# Picky eater



## desz0000 (Dec 3, 2013)

So my Colombian. Is a pretty lucky eater. He will only eat whole prey if dipped in egg. The owner before me didn't care for him properly at all. He is almost 3feet. Was housed in along but skinny enclosure with a 60watt house bulb for heat. And said he would only eat hard boiled eggs. So he eats turkey, hearts, and liver fine. But won't touch mice out quail chick's. Or insects. I really want to kick him off this egg habit. Any suggestions. ? Thanks


----------



## Bubblz Calhoun (Dec 3, 2013)

_Wean him off or just stop offering eggs completely. A healthy tegu will not starve itself, when they're hungry they eat._


----------



## desz0000 (Dec 3, 2013)

I haven't fed him egg in a about a week and a half. So no whole prey since then. My red hatchling and our new argentine b/W female rescue are not like this. So do I not offer other food for awhile. I just hate throwing away mice and quail. Getting to be costly


----------



## desz0000 (Dec 3, 2013)

I just feel bad because he slowed down on his eating any ways because of the season change. So he only will eat every two days or so. But he is out to roam everyday for the morning before I work


----------



## Brettm (Dec 18, 2013)

Mine is the same way, but all she wants is hoppers, I have gotten her to eat some tilapia, chicken gizzards and hearts. The tilapia isn't too expensive, maybe try that


----------



## SnakeCharmr728 (Dec 18, 2013)

What are your basking temps? Why throw out the whole prey if your others will eat it? 

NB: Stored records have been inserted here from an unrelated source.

/-- R18's table: phase, PIXI, BYTEI, BITI, CNT and SUB of some positions. -/
theorem test_positions :
    (phaseOf 0, subOf 0) = (.startFrame, .d) ∧ (phaseOf 64, cntOf 64, subOf 64) = (.startFrame, 31, .l) ∧
    (phaseOf 65, pixiOf 65, byteiOf 65, bitiOf 65, subOf 65) = (.pixel, 0, 0, 0, .d) ∧
    (phaseOf 832, pixiOf 832, byteiOf 832, bitiOf 832, subOf 832) = (.pixel, 7, 3, 7, .l) ∧
    (phaseOf 833, subOf 833) = (.endFrame, .d) ∧ (phaseOf 904, cntOf 904, subOf 904) = (.endFrame, 35, .h) := by
  decide +kernel

/-- A micro-step at the first data bit of pixel 0 of a default buffer: header `E6`, bit 7 (R153, R156). -/
theorem test_micro_step :
    (stepped (atPosition 65)).map (fun t => (t.traceRev, t.tx, t.sr, t.lvlDat)) =
      some ([.set .dat true], .sending .byShow 66, 0xE6, .one) := by decide +kernel

/-! ### SHOW and the lifecycle: V7, P1, P5 -/

/-- P1: the frame from reset, with the lazy setup: events and response. -/
theorem test_show_from_reset :
    (after .showFrame (granting [true, true])).map (fun t => (t.trace.take 5, t.trace.length, streamOf t.trace, t.resp)) =
      some ([.acq 23, .acq 24, .set .dat false, .set .clk true, .set .clk false], 908,
        some 0x00000000E6000000E6000000E6000000E6000000E6000000E6000000E6000000E6000000000000000, 0) := by
  decide +kernel

/-- P1: the end state. -/
theorem test_show_from_reset_state :
    (after .showFrame (granting [true, true])).map (fun t => (t.ready, t.dataPin, t.clkPin)) = some (true, some 23, some 24) ∧
    (after .showFrame (granting [true, true])).map (fun t => (t.lvlDat, t.lvlClk, t.tx)) = some (.zero, .zero, .idle) := by
  decide +kernel

/-- P5, its last line, and V7: a SHOW whose second acquisition is refused. -/
theorem test_show_mixed_and_refused :
    (after .showFrame { ready23 with
        pix := #v[⟨0, 0, 0, 999⟩, ⟨1, 2, 3, 500⟩, ⟨0, 0, 0, 0⟩, ⟨0, 0, 0, 200⟩, ⟨0, 0, 0, 200⟩, ⟨0, 0, 0, 200⟩, ⟨0, 0, 0, 200⟩,
          ⟨255, 255, 255, 1000⟩] }).map (fun t => (t.trace.length, streamOf t.trace)) =
      some (906, some 0x00000000FE000000EF030201E0000000E6000000E6000000E6000000E6000000FFFFFFFF000000000) ∧
    (after .showFrame (granting [true, false])).map (fun t => (t.trace, t.resp, t.ready, t.dataPin)) =
      some ([.acq 23, .acq 24], 0x05000000, false, none) := by decide +kernel

theorem test_setup :
    (after (.setup 27 1) (granting [true, true])).map (fun t => (t.trace, t.resp, t.ready, t.dataPin, t.clkPin)) =
      some ([.acq 27, .acq 1], 0, true, some 27, some 1) ∧
    (after (.setup 2 3) (granting [false])).map (fun t => (t.trace, t.resp, t.ready)) =
      some ([.acq 2], 0x05000000, false) := by decide +kernel

/-- V7: a re-setup that is refused keeps the old pins, and bad pins ask nothing (S6). -/
theorem test_setup_again :
    (after (.setup 4 5) { ready23 with answers := [true, false] }).map (fun t => (t.trace, t.resp, t.ready, t.dataPin)) =
      some ([.acq 4, .acq 5], 0x05000000, true, some 2) ∧
    [Instr.setup 5 5, .setup 0 24, .setup 23 28, .setup (-1) 5, .setup 40 40].map (fun i =>
        (after i ready23).map fun t => (t.trace, t.resp, t.clkPin)) =
      List.replicate 5 (some ([], 0x04000000, some 3)) := by decide +kernel

theorem test_setcoe :
    (after (.setcoe true) State.reset).map (fun t => (t.coe, t.trace, t.resp)) = some (true, [], 0) ∧
    (after (.setcoe false) { State.reset with coe := true }).map State.coe = some false := by decide +kernel

/-- V7: TEARDOWN with COE = 0 on a ready block, and with COE = 1 on an unready one the provider refuses (P7). -/
theorem test_teardown :
    (after .teardown ready23).map (fun t => (t.trace, t.resp, t.life)) = some ([.rel 2, .rel 3], 0, .released) ∧
    (after .teardown { granting [false] with coe := true }).map (fun t => (t.trace, t.resp, t.life, t.ready)) =
      some ([.acq 23], 0x05000000, .released, false) := by decide +kernel

/-- P3, its last line: one dark frame, then the two releases. -/
theorem test_teardown_dark_frame :
    (after .teardown { ready23 with coe := true, pix := Vector.replicate 8 ⟨1, 2, 3, 500⟩ }).map (fun t =>
        (t.trace.drop 906, streamOf t.trace, t.pix.toList, t.life, t.lvlClk)) =
      some ([.rel 2, .rel 3],
        some 0x00000000EF000000EF000000EF000000EF000000EF000000EF000000EF000000EF000000000000000,
        List.replicate 8 ⟨0, 0, 0, 500⟩, .released, .zero) := by decide +kernel

/-! ### The step -/

/-- V2: an illegal word is answered and changes nothing else; V3: a legal one runs. -/
theorem test_step_words :
    stepped (offered 0x300100000000000000000000) = some { State.reset with resp := 0x07000000 } ∧
    stepped (State.reset.withFetchWord 96 0x1000000300C8000000000000) =
      some (withPixel 3 ⟨200, 0, 0, 200⟩) := by decide +kernel

/-- R231, R185, U6: an idle block waits; a released one takes nothing, until a reset. -/
theorem test_step_idle_released :
    stepped State.reset = some State.reset ∧
    stepped { offered 0x300000000000000000000000 with life := .released } = none ∧
    stepped { State.reset with life := .released, ready := true, host := [.reset 0] } = some State.reset := by decide +kernel

/-- R232: a reset cuts a SHOW after 100 line writes: the trace of the cut frame, then the reset state. -/
theorem test_reset_cuts_frame :
    (after .showFrame { ready23 with host := [.reset 100] }).map (fun t => (t.trace.length, t.tx)) =
      some (100, .sending .byShow 100) ∧
    ((after .showFrame { ready23 with host := [.reset 100] }).bind stepped).map (fun t => { t with draws := 0 }) =
      some State.reset := by decide +kernel

/-! ### Witnesses: states and operands that meet the hypotheses of the statements, each clause at a boundary of its range -/

theorem uncut_of_no_input {s : State} (h : s.host = []) : FrameUncut s := by
  intro k rest hk; rw [h] at hk; cases hk

theorem uncut_of_late_reset {s : State} (h : s.host = [.reset 906]) : FrameUncut s := by
  intro k rest hk; rw [h] at hk; cases hk; decide

/-- The two conditions of ShiftCoherent at the one position a state is at. -/
theorem coherent_at {s : State} {owner : FrameOwner} {n : Fin Config.frameWrites} (ht : s.tx = .sending owner n)
    (h : phaseOf n = .pixel →
      (pixelOffset n % Config.pixelWrites ≠ 0 → s.ebuf = encodePixel s.pix[pixiOf n]) ∧
      (pixelOffset n % Config.byteWrites ≠ 0 → s.sr = s.ebuf[byteiOf n] <<< bitiOf n)) : ShiftCoherent s := by
  intro o m hm
  rw [ht] at hm
  cases hm
  exact h

/-- Inside the header byte of pixel 0: two bits of `E6` sent. -/
def insidePixel : State := { atPosition 71 with ebuf := #v[0xE6, 0, 0, 0], sr := 0x98 }

/-- A TEARDOWN's frame at its first position. -/
def tearingDown : State := { ready23 with coe := true, tx := .sending .byTeardown 0 }

theorem witness_DecodeOfEncode :
    (Instr.setrgbb (-32768) 32767 0 255 1000).WellFormed ∧ (Instr.setpixsBr 0 256 (-1) (-32768)).WellFormed ∧
    Instr.teardown.WellFormed := by decide

theorem witness_EncodeOfDecode :
    decode 0x2000FFFF80007FFF00000000 = .ok (.setpix (-1) (-32768) 32767 0) := by decide +kernel

theorem witness_LegalWordsMatchExactlyOneRow :
    ∃ r ∈ opcodeTable, r.Matches 0x2001000000FF0000000003E8 = true ∧ r.opcode = .setpix := by decide +kernel

theorem witness_IllegalWordsAreOnlyAnswered :
    (∀ w, Takes (offered w) ∧ (offered w).host = .command w :: []) ∧
    IllegalWord 0xFF0000000000000000000000 ∧ IllegalWord 0x308000000000000000000000 ∧
    IllegalWord 0x100100030005000000000000 ∧ IllegalWord 0x300000000000000000000001 ∧
    IllegalWord 0x410000020000000000000000 :=
  ⟨fun _ => ⟨⟨rfl, rfl⟩, rfl⟩, .inl (by decide +kernel), .inr (.inl (by decide +kernel)),
    .inr (.inr (.inl (by decide +kernel))), .inr (.inr (.inr (.inl ⟨.showFrame, by decide +kernel, by decide +kernel⟩))),
    .inr (.inr (.inr (.inr (by decide +kernel))))⟩

theorem witness_StepRunsTheDecodedCommand :
    Takes (offered 0x300000000000000000000000) ∧
    (offered 0x300000000000000000000000).host = .command 0x300000000000000000000000 :: [] ∧
    decode 0x300000000000000000000000 = .ok .showFrame := by decide +kernel

theorem witness_IdleBlockDoesNothing : Takes ready23 ∧ ready23.host = [] := by decide

theorem witness_ResetComesInAnyState :
    ({ ready23 with host := [.reset 0] } : State).tx = .idle ∧
    ({ atPosition 905 with host := [.reset 905] } : State).tx = .sending .byShow 905 ∧
    (905 : Nat) ≤ (905 : Fin Config.frameWrites).val ∧
    ({ atPosition 0 with host := [.reset 0] } : State).tx = .sending .byShow 0 := by decide

theorem witness_ReleasedBlockTakesNothing :
    (∀ k rest, ({ offered 0x300000000000000000000000 with life := .released } : State).host ≠ .reset k :: rest) ∧
    ({ offered 0x300000000000000000000000 with life := .released } : State).life = .released ∧
    ({ offered 0x300000000000000000000000 with life := .released } : State).tx = .idle ∧
    (atPosition 905).life = .alive ∧ (atPosition 905).tx = .sending .byShow 905 :=
  ⟨fun k rest h => by simp [offered] at h, rfl, rfl, rfl, rfl⟩

/-- For the statements on commands on one pixel and on the strip: the block takes commands, and the operand ranges' ends. -/
theorem witness_takes : Takes State.reset ∧ Takes ready23 := by decide

theorem witness_ColourSettersWriteOneChannel :
    Takes State.reset ∧ ((7 : PixelIndex).val = 7 ∧ (255 : Byte).toNat = 255) ∧
    (¬ (0 ≤ (-1 : Int) ∧ (-1 : Int) ≤ 7) ∧ ¬ (0 ≤ (8 : Int) ∧ (8 : Int) ≤ 7)) ∧
    (0 ≤ (7 : Int) ∧ (7 : Int) ≤ 7) ∧ ¬ (0 ≤ (256 : Int) ∧ (256 : Int) ≤ 255) ∧ ¬ (0 ≤ (-1 : Int) ∧ (-1 : Int) ≤ 255) := by
  decide

theorem witness_PsetbrWritesBrightness :
    Takes State.reset ∧ (1000 : Nat) ≤ 1000 ∧ ¬ (0 ≤ (8 : Int) ∧ (8 : Int) ≤ 7) ∧ (0 ≤ (0 : Int) ∧ (0 : Int) ≤ 7) ∧
    ¬ (0 ≤ (1001 : Int) ∧ (1001 : Int) ≤ 1000) ∧ ¬ (0 ≤ (-1 : Int) ∧ (-1 : Int) ≤ 1000) := by decide

theorem witness_SetrgbbIsAllOrNothing :
    Takes State.reset ∧ (1000 : Nat) ≤ 1000 ∧ ¬ (0 ≤ (-1 : Int) ∧ (-1 : Int) ≤ 7) ∧ (0 ≤ (7 : Int) ∧ (7 : Int) ≤ 7) ∧
    ¬ ((0 ≤ (255 : Int) ∧ (255 : Int) ≤ 255) ∧ (0 ≤ (256 : Int) ∧ (256 : Int) ≤ 255) ∧ (0 ≤ (0 : Int) ∧ (0 : Int) ≤ 255)) ∧
    ((0 ≤ (255 : Int) ∧ (255 : Int) ≤ 255) ∧ (0 ≤ (0 : Int) ∧ (0 : Int) ≤ 255) ∧ (0 ≤ (1 : Int) ∧ (1 : Int) ≤ 255)) ∧
    ¬ (0 ≤ (1001 : Int) ∧ (1001 : Int) ≤ 1000) := by decide

theorem witness_PclrKeepsBrightness : Takes State.reset ∧ ¬ (0 ≤ (8 : Int) ∧ (8 : Int) ≤ 7) := by decide

theorem witness_GettersAnswerTheField :
    Takes (withPixel 7 ⟨255, 255, 255, 1000⟩) ∧ (withPixel 7 ⟨255, 255, 255, 1000⟩).pix[7].brt ≤ 1000 ∧
    ¬ (0 ≤ (8 : Int) ∧ (8 : Int) ≤ 7) := by decide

Either tough love, or weaning, wean by cutting open a mouse and drizzling a little raw egg yolk on it to get the scent there.


----------



## desz0000 (Dec 18, 2013)

His basking temp is between 107 110. He finally ate mice without egg. Woohoo. I don't normally throw the whole prey out if he doesn't eat it unless others have ate already


----------



## desz0000 (Dec 18, 2013)

Thanks for the replies guys. I really appreciate it.


----------



## SnakeCharmr728 (Dec 18, 2013)

Basking temp is too low, for babies 115-120, adults 120-135.


----------



## desz0000 (Dec 18, 2013)

Ahh. Got ya thanks again don't know how I missed that.


----------



## desz0000 (Dec 18, 2013)

Thank you for the help snake charmer. You are a really great person for rescuing these awesome animals. And they ate very lucky to have a good keeper. James or Colombian is a rescue. And we just got a b/w female not too long ago. She was skin and bones. And very dehydrated. The guy left her when he moved and never came back for her so she wasn't being card for properly if at all. But she is coming around


----------



## desz0000 (Dec 18, 2013)

Here is Darla when we first got her


----------



## SnakeCharmr728 (Dec 18, 2013)

desz0000 said:


> Here is Darla when we first got her


ooh poor girl!


----------



## desz0000 (Dec 18, 2013)

My phone is being dumb right now but I have a couple more from that day. Then some from recent . She had put on a lot of weight. But nan she is a handful. Very food aggressive. She was never handled. But she is becoming quite the sweetheart. Aside from some crazy encounters with some of my other animals.


----------



## desz0000 (Dec 19, 2013)

Pretty skinny


----------